Actually, re-reading that, cleaning the kitchen doesn't sound impressive enough to sit with the other two (going Christmas shopping is very impressive for me, because I had $100 dollars and spent almost all of it on my Mum and Grandparents. XD). I suppose I could say that hanging out in Civic and perving on pretties was fun. It deserves to be up there with the others...

So, I finished my Christmas shopping today. I got Mum two nice things (Long Way Round on DVD (she knows about that one) and something else I won't say (because I'm not sure or not whether she's found this blog yet)) and I got Nanna and Da a Jeremy Clarkson book with incredibly large font, because Nanna's eyesight isn't too good. I don't have to worry about them reading this and it spoiling the suprise, because neither of them know how to work the internet. XD
While I was out I also got myself some stuff. I got a Radiohead DVD (Which is ace) called Meeting People Is Easy. I got myself a best of Frank Sinatra CD. I also got myself one of the last Jeff Buckley CD's I need before completing my (evil) collection. *cackles*
Slightly off topic, but yesterday I got Night Falls Over Koretdala by Jens Lekman. I already had it in MP3, but I wanted a proper copy. I feel guilty downloading good albums, because then the artists don't make any money, so if it's good I always go out and buy it afterwards.

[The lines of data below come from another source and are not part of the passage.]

/-- FLUSH_PORT_LEARNED (R148): the port in 3510h.03; entries of its aggregation group stand for the port that taught them. -/
def execFlushPortLearned (ses : SessionNo) (s : State) : Host.Outcome State Fault Refusal :=
  .next (command s ses 0x3510 2 [2] (fun t => (flushLearned t (fun e => e.port == t.val 0x3510 3), 0)))

/-- FLUSH_FID_LEARNED (R148): the FID in 3510h.04. -/
def execFlushFidLearned (ses : SessionNo) (s : State) : Host.Outcome State Fault Refusal :=
  .next (command s ses 0x3510 2 [3] (fun t => (flushLearned t (fun e => e.fid == t.val 0x3510 4), 0)))

/-- MOVE_LOCK_EXPIRY (R128). -/
def execMoveLockExpiry (pos : Nat) (s : State) : Host.Outcome State Fault Refusal :=
  match tget s.look.fwd pos with
  | some e => if e.locked then .next (setFwd s (tput s.look.fwd pos { e with locked := false, moves := [] })) else .next s
  | none => .next s

/-- REOPEN_GATE (R132, R148). -/
def execReopenGate (ses : SessionNo) (gate : BitVec 8) (s : State) : Host.Outcome State Fault Refusal :=
  .next (command s ses 0x3630 2 [gate] (fun t => (setGate t gate.toNat { gateOf t gate.toNat with closed := false }, 0)))

/-- CLEAR_ALL_RED (R133, R148): a write to 3641h.07 for the meter the session has selected; 1 clears, another value is out of
range. -/
def clearAllRed (s : State) (ses : Nat) (v : Nat) : State × Nat :=
  let m := getOwn s ses 0x3641 3
  let x := meterOf s m
  if v ≠ 1 then (s, 8)
  else if x.allRed then (raise (setMeter s m { x with allRed := false }) 0x3602 2 0xFF (be 2 m ++ be 1 0), 0)
  else (s, 0)

def execClearAllRed (ses : SessionNo) (value : BitVec 8) (s : State) : Host.Outcome State Fault Refusal :=
  .next (command s ses 0x3641 7 [value] (fun t => clearAllRed t ses.val value.toNat))

/-- STREAM_GATE_ENTRY_START (R132, R165, R169): a pending list starts at its first cycle start; otherwise the next entry
takes effect when its start is due, and the octet count restarts. -/
def execStreamGateEntryStart (gate : Fin 256) (s : State) : Host.Outcome State Fault Refusal :=
  let x := gateOf s gate.val
  match x.pending with
  | some p =>
    if dueT32 p.c s.now then .next (setGate s gate.val { x with running := some (p.list.startAt p.c), pending := none, octets := 0 })
    else match x.running with
    | some l => if dueT32 l.nextStart s.now ∧ !heldForSwap l x.pending then .next (setGate s gate.val { x with running := some l.advance, octets := 0 }) else .next s
    | none => .next s
  | none =>
    match x.running with
    | some l => if dueT32 l.nextStart s.now then .next (setGate s gate.val { x with running := some l.advance, octets := 0 }) else .next s
    | none => .next s

/-- The 16 bytes of a forwarding entry (R124). -/
def fwdBytes (e : FwdEntry) : Bytes :=
  be 16 (2 ^ 127 + boolNat e.static * 2 ^ 126 + boolNat e.discard * 2 ^ 125 + boolNat e.group * 2 ^ 124 + e.fid * 2 ^ 112 + e.mac * 2 ^ 64 +
    e.dest * 2 ^ 54 + (if e.static then 0 else min 3 e.age) * 2 ^ 52)
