-- ==== Sys2Proof/Machine/Zone.lean ====
section
/-! DEFINITION. The Zone Gate (chapter 06): zones, flows, inspection lanes, the first-packet path, rule images, swaps and
the log, with the commands FIRST_PACKET_EVALUATION, FLOW_AGEING_SCAN, RULE_SWEEP_STEP, FRAGMENT_ENTRY_EXPIRY, the flushes,
ZONE_LOG_RECORD_READ and ZONE_LOG_POSITION_WRITE. -/

namespace Sys2Proof.Machine

/-- The zone of a legacy bus code (3C70h); another code has the zone of BUSGW (R186, R229). -/
def busZone (s : State) (bus : Nat) : Nat :=
  if bus < 8 then s.val 0x3C70 (bus + 1)
  else if 0x10 ≤ bus ∧ bus ≤ 0x15 then s.val 0x3C70 (bus - 0x10 + 9)
  else s.val (0x3C40 + 42) 1

/-- The zone of a port by its zone source (R186). -/
def portZone (s : State) (port vid : Nat) : Nat :=
  let v := byteAt (cfgBytes s.cfg 0x3C80 1) vid
  if s.val (0x3C40 + port) 2 = 1 ∧ v ≠ 0xFF then v else s.val (0x3C40 + port) 1

/-- The source zone of a frame (R186). -/
def sourceZone (s : State) (ingress : Nat) (header : Bytes) (handle vid : Nat) : Nat :=
  let h := byteAt (cfgBytes s.cfg 0x3C80 2) handle
  if ingress = 39 ∨ ingress = 40 then 0
  else if ingress = 42 then busZone s (hdrSrcBus header)
  else if handle ≠ 0x07FF ∧ h ≠ 0xFF then h
  else portZone s ingress vid

/-- The destination zone of a destination port (R186). -/
def destZone (s : State) (ingress : Nat) (header : Bytes) (vid port : Nat) : Nat :=
  if port = 39 ∨ port = 40 then 0
  else if port = 42 ∧ ingress = 42 ∧ hdrLegacy header then busZone s (hdrDstBus header)
  else portZone s port vid

/-- The settings of a pair (R204). -/
structure PairSet where
  root : Nat
  evict : Bool
  logDefault : Bool
  quantum : Nat
  limit : Nat
deriving DecidableEq, Repr

/-- The rule image in force; empty: the factory image (R210). -/
def ruleImage (t : Tbl Bytes) : Bytes := cfgBytes t 0x3C10 1

/-- A pair's settings. The factory image has no settings of its own but its tree for Z1 → Z0 (DEDUCED, log entry 27). -/
def pairSet (s : State) (p : Nat) : PairSet :=
  let img := ruleImage s.cfg
  if img.isEmpty then { root := if p = 16 then 0 else 0xFFFF, evict := false, logDefault := false, quantum := 1, limit := 0 }
  else
    let e := beAt img (32 + 8 * p) 8
    { root := bitsOf e 63 48, evict := bitOf e 47, logDefault := bitOf e 46, quantum := bitsOf e 39 32, limit := bitsOf e 31 16 }

/-- The image ID (R203, R210). -/
def imageIdOf (img : Bytes) : Nat := if img.isEmpty then 0xFFFFFFFF else beAt img 8 4

/-- One endpoint of a canonical key: zone, address, port (R190). -/
def endpoint (zone addr port : Nat) : Bytes := be 1 zone ++ be 16 addr ++ be 2 port

/-- The canonical key of a flow (R190). For kind 1 the EtherType stands at both endpoints (DEDUCED, log entry 28). -/
def canonOf (k : FlowKey) : Bytes :=
  let a := endpoint k.zoneA k.addrA k.portA
  let b := endpoint k.zoneB k.addrB (if k.kind = 1 then k.portA else k.portB)
  be 1 k.kind ++ be 2 k.vid ++ be 1 k.proto ++ (if beNat a ≤ beNat b then a ++ b else b ++ a)

/-- G of R190. -/
def flowHash (canon : Bytes) : Nat := fold16 (crc32c 0xFFFFFFFF#32 canon)
def flowBucket (canon : Bytes) : Nat := flowHash canon % 4096
def flowLane (canon : Bytes) : Nat := flowHash canon / 4096 % 4

/-- A key seen from the other endpoint. -/
def swapKey (k : FlowKey) : FlowKey :=
  { k with
    zoneA := k.zoneB, zoneB := k.zoneA, addrA := k.addrB, addrB := k.addrA,
    portA := if k.kind = 1 then k.portA else k.portB, portB := if k.kind = 1 then k.portB else k.portA }

/-- The key of a crossing, with the sender as endpoint A (R189). -/
def crossingKey (f : Frame) (x : Parsed) (zs zd : Nat) : FlowKey :=
  if f.ingress = 42 ∧ hdrLegacy f.header then
    { kind := 2, vid := 0, ipv6 := false, proto := 0, zoneA := zs, zoneB := zd, addrA := hdrSrcId f.header,
      addrB := hdrDstId f.header, portA := hdrSrcBus f.header, portB := hdrDstBus f.header }
  else match x.ipVersion with
  | some v =>
    { kind := 0, vid := f.verdict.vid, ipv6 := decide (v = 6), proto := x.proto.getD 0, zoneA := zs, zoneB := zd,
      addrA := x.src.getD 0, addrB := x.dst.getD 0, portA := x.l4src.getD 0, portB := x.l4dst.getD 0 }
  | none =>
    { kind := 1, vid := f.verdict.vid, ipv6 := false, proto := 0, zoneA := zs, zoneB := zd, addrA := x.smac, addrB := x.dmac,
      portA := x.etherType.getD 0, portB := 0 }

/-- The flow of a key in the ways of its bucket: position, entry, and true for the direction A to B. -/
def findFlow (s : State) (k : FlowKey) : Option (Nat × Flow × Bool) :=
  let b := flowBucket (canonOf k)
  match s.zone.flows.find? (fun e => e.1 / 8 == b && (e.2.key == k || e.2.key == swapKey k)) with
  | some e => some (e.1, e.2, e.2.key == k)
  | none => none

/-- The flow that the fragment table gives a non-first fragment, within the same zone pair (R196). -/
def findFragment (s : State) (x : Parsed) (k : FlowKey) : Option (Nat × Flow × Bool) :=
  match x.frag with
  | none => none
  | some fr =>
    (s.zone.fragments.filter (fun e => e.key.src == k.addrA && e.key.dst == k.addrB && e.key.proto.toNat == k.proto && e.key.ident.toNat == fr.1)).findSome? (fun e =>
      match tget s.zone.flows e.flow with
      | some w =>
        if w.key.ipv6 = k.ipv6 ∧ w.key.vid = k.vid then
          if w.key.zoneA = k.zoneA ∧ w.key.zoneB = k.zoneB ∧ w.key.addrA = k.addrA then some (e.flow, w, true)
          else if w.key.zoneA = k.zoneB ∧ w.key.zoneB = k.zoneA ∧ w.key.addrB = k.addrA then some (e.flow, w, false)
          else none
        else none
      | none => none)
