-- ==== Sys2Proof/Machine/Bridge.lean ====
section
/-! DEFINITION. The Remote Access Bridge (R316 to R329), with the commands BRIDGE_HELD_READ, BRIDGE_POSTED_WRITE,
BRIDGE_FAR_COMPLETION, BRIDGE_READ_BOUND_EXPIRY, BRIDGE_ABANDONED_TIMEOUT, the lock's commands, BRIDGE_STATUS_POLL,
BRIDGE_CACHE_EXPIRY, LATE_FAULT_READ and STRANDED_READ_READ. -/

namespace Sys2Proof.Machine

/-- An entry of the page map (R316). -/
structure Page where
  valid : Bool
  kind : Nat
  free : Bool
  lockable : Bool
  depth : Nat
  bus : Nat
  node : Nat
  base : Nat
  holding : Bool
deriving DecidableEq, Repr

def pageAt (t : Tbl Bytes) (p : Nat) : Page :=
  let b := slice (cfgBytes t 0x4800 2) (16 * p) 16
  let w := beNat b
  { valid := decide (b.length = 16) && bitOf w 127, kind := bitsOf w 126 125, free := bitOf w 124, lockable := bitOf w 123,
    depth := bitsOf w 122 120, bus := bitsOf w 119 104, node := bitsOf w 103 96, base := bitsOf w 95 80, holding := bitOf w 79 }

/-- The size of a slot by kind (R317). -/
def slotSize (kind : Nat) : Nat := match kind with | 1 => 2 | 2 => 32 | _ => 16

/-- The far target of a page (R318). -/
def targetOf (p : Page) : Nat := if p.kind = 3 then 0x1000000 + p.bus else p.bus * 256 + p.node

/-- The bridge serves (R324). -/
def bridgeServes (s : State) : Bool := match s.op.state with | .commissioning | .normal | .test => true | _ => false

/-- The check of an access (R317, R321): 0 allowed, 8 bad access, 9 invalid page. -/
def accessCheck (s : State) (page off len : Nat) (write : Bool) : Nat :=
  let p := pageAt s.cfg page
  if !(s.on 0x4800 1) || !p.valid then 9
  else
    let size := slotSize p.kind
    let inSlot := decide (1 ≤ len) && decide (off % size + len ≤ size)
    if p.kind = 1 ∧ write then (if p.holding ∧ off % 2 = 0 ∧ (len = 2 ∨ len = 4) ∧ off + len ≤ 4096 then 0 else 8)
    else if !inSlot then 8
    else if p.kind = 2 then
      match mvbFind s (mvbSegOf s (p.bus - 0x10)) (p.base + off / 32) with
      | some (_, e) => if write ∧ !(e.source && decide (off % 32 + len ≤ mvbSize e.fcode)) then 8 else 0
      | none => 8
    else if write ∧ off % size ≠ 0 then 8
    else 0

/-- The bytes of a value that an access asks for. What a value shorter than the access leaves in the rest is a free value
(DESIGN CHOICE, log entry 36). -/
def accessBytes (value : Bytes) (off len : Nat) : Bytes :=
  let b := slice value off len
  b ++ (padTo len (Config.freeBytesOf 36 [(off : Int), (len : Int)] value)).drop b.length

/-- A record enters a queue of 64 (R321). -/
def pushBridge (q : List Bytes) (r : Bytes) : List Bytes := (q ++ [r]).drop (q.length + 1 - 64)

/-- A late-fault record (R321), counted, with event 4801h. -/
def lateFault (s : State) (x : BridgeTx) (cause code : Nat) : State :=
  let r := be 4 x.seq.toNat ++ be 1 x.tag ++ be 1 cause ++ be 2 x.page ++ be 2 x.offset ++ be 2 x.length ++ be 4 code ++
    be 4 s.now.toNat ++ be 2 (txSecondsOf s) ++ zeros 10
  let full := decide (64 ≤ s.br.lateFaults.length)
  let s1 := { s with br := { s.br with lateFaults := pushBridge s.br.lateFaults r, lateLost := s.br.lateLost || full } }
  let s2 := if full then bump s1 0x4810 8 else s1
  raise (bump s2 0x4810 7) 0x4801 2 0xFF (be 4 x.seq.toNat ++ be 1 x.tag ++ be 1 cause)

/-- A stranded-read record (R320, R321), with event 4802h. -/
def strandedRead (s : State) (x : BridgeTx) (at_ : T32) (value : Bytes) : State :=
  let r := be 4 x.seq.toNat ++ be 1 x.tag ++ be 1 0 ++ be 2 x.page ++ be 2 x.offset ++ be 2 x.length ++ be 4 at_.toNat ++
    be 4 s.now.toNat ++ be 2 (txSecondsOf s) ++ zeros 2 ++ padTo 16 value
  let full := decide (64 ≤ s.br.stranded.length)
  let s1 := { s with br := { s.br with stranded := pushBridge s.br.stranded r, strandedLost := s.br.strandedLost || full } }
  let s2 := if full then bump s1 0x4810 9 else s1
  raise s2 0x4802 2 0xFF (be 4 x.seq.toNat ++ be 1 x.tag ++ be 2 x.page)

/-- A held read completes to HOST (R320), with 4802h. -/
def completeRead (s : State) (x : BridgeTx) (data : Bytes) (result : BitVec 8) : State :=
  emit { s with br := { s.br with lastSeq := x.seq, lastResult := result } } (.bridge data)

/-- All bytes 0xFF (R320). -/
def allOnes (n : Nat) : Bytes := List.replicate n 0xFF

def bridgeTx (s : State) (tag : Nat) : Option BridgeTx := s.br.txs.find? (fun x => x.tag == tag)

def setTx (s : State) (tag : Nat) (f : BridgeTx → BridgeTx) : State :=
  { s with br := { s.br with txs := s.br.txs.map (fun x => if x.tag == tag then f x else x) } }

/-- The tag a lock holds. -/
def lockTag (s : State) : Option Nat := match s.br.lock with | .none => none | .waiting _ _ t _ => some t | .held _ _ t => some t

/-- The lowest free tag (R318). -/
def freeTag (s : State) : Option Nat :=
  (List.range 256).find? (fun t => (bridgeTx s t).isNone && lockTag s != some t)

/-- The target holds a lock, or waits for one. -/
def lockedTarget (s : State) (target : Nat) : Bool × Bool :=
  match s.br.lock with
  | .held _ t _ => (t == target, false)
  | .waiting _ t _ _ => (false, t == target)
  | .none => (false, false)

/-- The far request of a transaction (R317): CANopen and MOS objects by index and subindex, Modbus registers. -/
def sdoRequestOf (p : Page) (x : BridgeTx) : Bytes :=
  let head := le 2 p.base ++ be 1 (x.offset / 16)
  match x.data with
  | none => [0x40] ++ head ++ zeros 4
  | some d =>
    if d.length ≤ 4 then be 1 (0x23 + 4 * (4 - d.length)) ++ head ++ padTo 4 d
    else [0x21] ++ head ++ le 4 d.length

def modbusReqOf (p : Page) (x : BridgeTx) : ModbusReq :=
  let reg := be 2 (p.base + x.offset / 2)
  let fp : Nat × Bytes := match x.data with
    | none => (if p.holding then 3 else 4, reg ++ be 2 1)
    | some d => if d.length = 2 then (6, reg ++ d) else (0x10, reg ++ be 2 2 ++ be 1 4 ++ d)
  { address := BitVec.ofNat 8 p.node, function := BitVec.ofNat 8 fp.1, pdu := fp.2, poll := none, bridgeTag := some x.tag }

/-- The far request of a transaction is issued (R317, R320). -/
def issueTx (s : State) (x : BridgeTx) : State :=
  let p := pageAt s.cfg x.page
  if p.kind = 3 then
    setTx (emit s (.far x.tag x.target (be 2 p.base ++ be 1 (x.offset / 16) ++ x.data.getD []))) x.tag (fun y => { y with state := .sent })
  else
    let r := if p.kind = 0 then canOffer s p.bus (classicFrame (0x600 + p.node) (sdoRequestOf p x)) (some x.tag)
      else modbusOffer s (p.bus - 0x10) (modbusReqOf p x)
    if r.2 then setTx r.1 x.tag (fun y => { y with state := .issued }) else r.1

/-- The next transaction of a target starts, when none is out (R318), the lock lets it (R322), and no pause runs (R324). -/
def serveTarget (s : State) (target : Nat) : State :=
  let mine := s.br.txs.filter (fun x => x.target == target)
  let lk := lockedTarget s target
  if mine.any (fun x => x.state != .queued) || inPause s || lk.2 then s
  else match mine.find? (fun x => !lk.1 || x.locked) with
  | some x => issueTx s x
  | none => s

/-- Every target that waits is served, as when a port's queue has taken one request less (R318). -/
def serveAll (s : State) : State := ((s.br.txs.map (fun x => x.target)).eraseDups).foldl serveTarget s

/-- A transaction ends: its tag is free and its target goes on (R318). -/
def endTx (s : State) (x : BridgeTx) : State :=
  serveTarget { s with br := { s.br with txs := s.br.txs.filter (fun y => y.tag != x.tag) } } x.target

/-- A request that was not sent is taken out of its port's queue (R320). -/
def withdrawRequest (s : State) (x : BridgeTx) : State :=
  let p := pageAt s.cfg x.page
  match x.state with
  | .issued =>
    if p.kind = 0 then setCan s p.bus (fun c => { c with queue := c.queue.filter (fun m => m.bridge != some x.tag) })
    else
      let sp := p.bus - 0x10
      match (serialPort s sp).client with
      | some (r, _) =>
        if r.bridgeTag = some x.tag then
          modbusNext (setSerial s sp (fun q => { q with txQueue := q.txQueue.erase (modbusIdent r, modbusFrame ([r.address, r.function] ++ r.pdu)) })) sp
        else setSerial s sp (fun q => { q with clientQueue := q.clientQueue.filter (fun y => y.bridgeTag != some x.tag) })
      | none => setSerial s sp (fun q => { q with clientQueue := q.clientQueue.filter (fun y => y.bridgeTag != some x.tag) })
  | _ => s

/-- A value is kept for the cache lifetime (R319). -/
def cachePut (s : State) (page slot : Nat) (v : Bytes) : State :=
  { s with br := { s.br with cache := (s.br.cache.filter (fun e => !(e.1 == page && e.2.1 == slot))) ++ [(page, slot, v)] } }

def cacheDrop (s : State) (test : Nat → Nat → Bool) : State :=
  { s with br := { s.br with cache := s.br.cache.filter (fun e => !(test e.1 e.2.1)) } }

/-- A write to slots discards their kept values (R319). -/
def dropWritten (s : State) (page off len : Nat) : State :=
  let size := slotSize (pageAt s.cfg page).kind
  cacheDrop s (fun pg sl => pg == page && decide (off / size ≤ sl) && decide (sl ≤ (off + len - 1) / size))

/-- The masked value that a status poll compares (R323). -/
def maskedValue (s : State) (n : Nat) (v : Bytes) : List Byte :=
  let mask := slice (cfgBytes s.cfg 0x4800 4) (16 * n + 8) 8
  (List.range 8).map (fun i => BitVec.ofNat 8 (byteAt v i &&& byteAt mask i))

/-- A status poll has read its slot (R323). -/
def pollRead (s : State) (n page : Nat) (v : Bytes) : State :=
  let same := match tget s.br.polls n with
    | some old => maskedValue s n old.value == maskedValue s n v
    | none => false
  if same then s
  else raise { s with br := { s.br with polls := tput s.br.polls n { value := v, changedAt := s.now } } } 0x4804 1 0xFF (be 1 n ++ be 2 page)

/-- A far response arrives (R320, R323). -/
def farValue (s : State) (x : BridgeTx) (d : Bytes) : State :=
  let p := pageAt s.cfg x.page
  let inOff := x.offset % slotSize p.kind
  let keep := fun (t : State) => if p.free then cachePut t x.page (x.offset / slotSize p.kind) d else t
  match x.use_, x.state with
  | .write, _ => endTx (dropWritten s x.page x.offset (x.data.getD []).length) x
  | .prefetch, _ => endTx (keep s) x
  | .poll n, _ => endTx (pollRead s n x.page (accessBytes d inOff x.length)) x
  | .held, .abandoned at_ record => endTx (if record then strandedRead s x at_ (accessBytes d inOff x.length) else s) x
  | .held, _ => endTx (keep (completeRead s x (accessBytes d inOff x.length) 0)) x

/-- A far access fails (R320, R321). -/
def farFailure (s : State) (x : BridgeTx) (cause code : Nat) : State :=
  match x.use_, x.state with
  | .held, .abandoned _ _ => endTx (lateFault s x cause code) x
  | .held, _ => endTx (lateFault (completeRead s x (allOnes x.length) 1) x cause code) x
  | _, _ => endTx (lateFault s x cause code) x

/-- The cause of a far failure by the page's kind (R321). -/
def farCause (s : State) (x : BridgeTx) : Nat := match (pageAt s.cfg x.page).kind with | 0 => 2 | 1 => 3 | _ => 4

/-- The far request has been sent (R320). -/
def farSent (s : State) (tag : Nat) : State :=
  setTx s tag (fun x => match x.state with | .issued => { x with state := .sent } | _ => x)

/-- A far completion of a transaction whose request was sent. -/
def farCompletion (s : State) (tag : Nat) (r : FarResult) : State :=
  match bridgeTx s tag with
  | none => s
  | some x =>
    if x.state = .queued ∨ x.state = .issued then s
    else match r with
    | .data d => farValue s x d
    | .done => farValue s x []
    | .failed code => farFailure s x (farCause s x) code.toNat
    | .timeout => farFailure s x 1 0

/-- A transaction is accepted under a number and a tag and waits for its target (R318). -/
def acceptTx (s : State) (tag page off len : Nat) (data : Option Bytes) (u : BridgeUse) : State :=
  let target := targetOf (pageAt s.cfg page)
  let x : BridgeTx :=
    { tag := tag, seq := s.br.seq, page := page, offset := off, length := len, data := data, state := .queued, use_ := u,
      target := target, locked := (lockedTarget s target).1 && (match u with | .held | .write => true | _ => false) }
  serveTarget { s with br := { s.br with txs := s.br.txs ++ [x], seq := s.br.seq + 1 } } target

/-- An access that fails at once: its number, and the record of cause 6, 8 or 9 (R321, R324). -/
def refuseAccess (s : State) (page off len cause : Nat) : State × BridgeTx :=
  let x : BridgeTx :=
    { tag := 0, seq := s.br.seq, page := page, offset := off, length := len, data := none, state := .queued, use_ := .write,
      target := 0, locked := false }
  (lateFault { s with br := { s.br with seq := s.br.seq + 1 } } x cause 0, x)

/-- The slots that a read also fetches on a side-effect-free page (R319). -/
def prefetchAll (s : State) (page off : Nat) : State :=
  let p := pageAt s.cfg page
  let size := slotSize p.kind
  if p.free then
    (List.range' 1 p.depth).foldl (fun t k =>
      let at_ := (off / size + k) * size
      if at_ < 4096 then
        match freeTag t with
        | some tag => acceptTx t tag page at_ size none .prefetch
        | none => t
      else t) s
  else s

/-- BRIDGE_HELD_READ (R317, R319, R320): a local MVB value, a kept value, or a far read. With every tag in use the access
stays with HOST (R318). -/
def execBridgeHeldRead (offset : BitVec 24) (length : Nat) (s : State) : Host.Outcome State Fault Refusal :=
  let page := offset.toNat / 4096
  let off := offset.toNat % 4096
  if !(isOpen s 17) then .next s
  else
    let p := pageAt s.cfg page
    let size := slotSize p.kind
    let seqd := fun (t : State) => { t with br := { t.br with seq := t.br.seq + 1 } }
    let blank : BridgeTx :=
      { tag := 0, seq := s.br.seq, page := page, offset := off, length := length, data := none, state := .queued, use_ := .held,
        target := 0, locked := false }
    let c := accessCheck s page off length false
    if !(bridgeServes s) then .next (seqd (completeRead (bumpW s 0x4810 3 0 1) blank (allOnes length) 5))
    else if c ≠ 0 then
      let r := refuseAccess (bumpW s 0x4810 3 0 1) page off length c
      .next (completeRead r.1 r.2 (allOnes length) 4)
    else if p.kind = 2 then
      let seg := mvbSegOf s (p.bus - 0x10)
      match mvbFind s seg (p.base + off / 32) with
      | some (_, e) => .next (seqd (completeRead (bumpW s 0x4810 3 0 1) blank (accessBytes (mvbValue s seg e) (off % 32) length) 0))
      | none => .next s
    else match s.br.cache.find? (fun e => e.1 == page && e.2.1 == off / size) with
    | some (_, _, v) =>
      .next (seqd (completeRead (bumpW (bumpW s 0x4810 3 0 1) 0x4810 5 0 1) blank (accessBytes v (off % size) length) 0))
    | none =>
      match freeTag s with
      | none => .next s
      | some tag => .next (prefetchAll (acceptTx (bumpW s 0x4810 3 0 1) tag page off length none .held) page off)

/-- BRIDGE_POSTED_WRITE (R317, R319): accepted at once and queued, or written to the source port's buffer. -/
def execBridgePostedWrite (offset : BitVec 24) (data : Bytes) (s : State) : Host.Outcome State Fault Refusal :=
  let page := offset.toNat / 4096
  let off := offset.toNat % 4096
  if !(isOpen s 17) then .next s
  else
    let p := pageAt s.cfg page
    let c := accessCheck s page off data.length true
    if !(bridgeServes s) then .next (refuseAccess (bumpW s 0x4810 4 0 1) page off data.length 6).1
    else if c ≠ 0 then .next (refuseAccess (bumpW s 0x4810 4 0 1) page off data.length c).1
    else if p.kind = 2 then
      let seg := mvbSegOf s (p.bus - 0x10)
      match mvbFind s seg (p.base + off / 32) with
      | some (_, e) =>
        let s1 := mvbWrite (bumpW s 0x4810 4 0 1) seg e.addr (putAt (mvbValue s seg e) (off % 32) data) true
        .next { s1 with br := { s1.br with seq := s1.br.seq + 1 } }
      | none => .next s
    else match freeTag s with
      | none => .next s
      | some tag =>
        let s1 := dropWritten (bumpW s 0x4810 4 0 1) page off data.length
        .next (acceptTx s1 tag page off data.length (some data) .write)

So now I guess you wanna hear about my hissy-fit, ne? I dunno if I paticularly want to go into it. It happened last night, and I've pretty much forcibly forgotten most of it right now, and I'm not sure if I want to bring it all up. I dunno...
I have this fucked up thing where I don't cry or get upset too often, and then it all builds up, so when I do finally get upset I totally loose it. But anyway, someone in my family did something which they thought was funny, but which actually turned out (at least from my point of view) to be incredibly harsh and hurtful, and I totally freaked out. I cried for well over two hours, and I couldn't stop. I couldn't breathe properly or anything. It was awful. I suppose I was hysterical. I've never been that upset before. I'm still upset today, but I'm trying to handle it.
Family Member: Oh stop carrying on, it's not like you've been punched or hit or anything!
What's the matter - NEVER HEARD OF BEING HURT EMOTIONALLY, YOU COLD-HEARTED WITCH!?!?! Anyway, yeah. Breakdown. I suppose it was just the straw that broke the camels back - stuff had been building up for ages, and I needed to get it out. But what made it worse was that my Mum went along with it and acted like it was all a big joke, and she was in the car with me - I rang my Nanna and she could tell right away that I was upset... I dunno... Can't find the right words... And don't call me a pussy. If you call me a pussy, then I'll kick you in the face. You don't know all the details, so no one has any right to make assumptions. And don't ask for the full story, because I probably won't give it to you.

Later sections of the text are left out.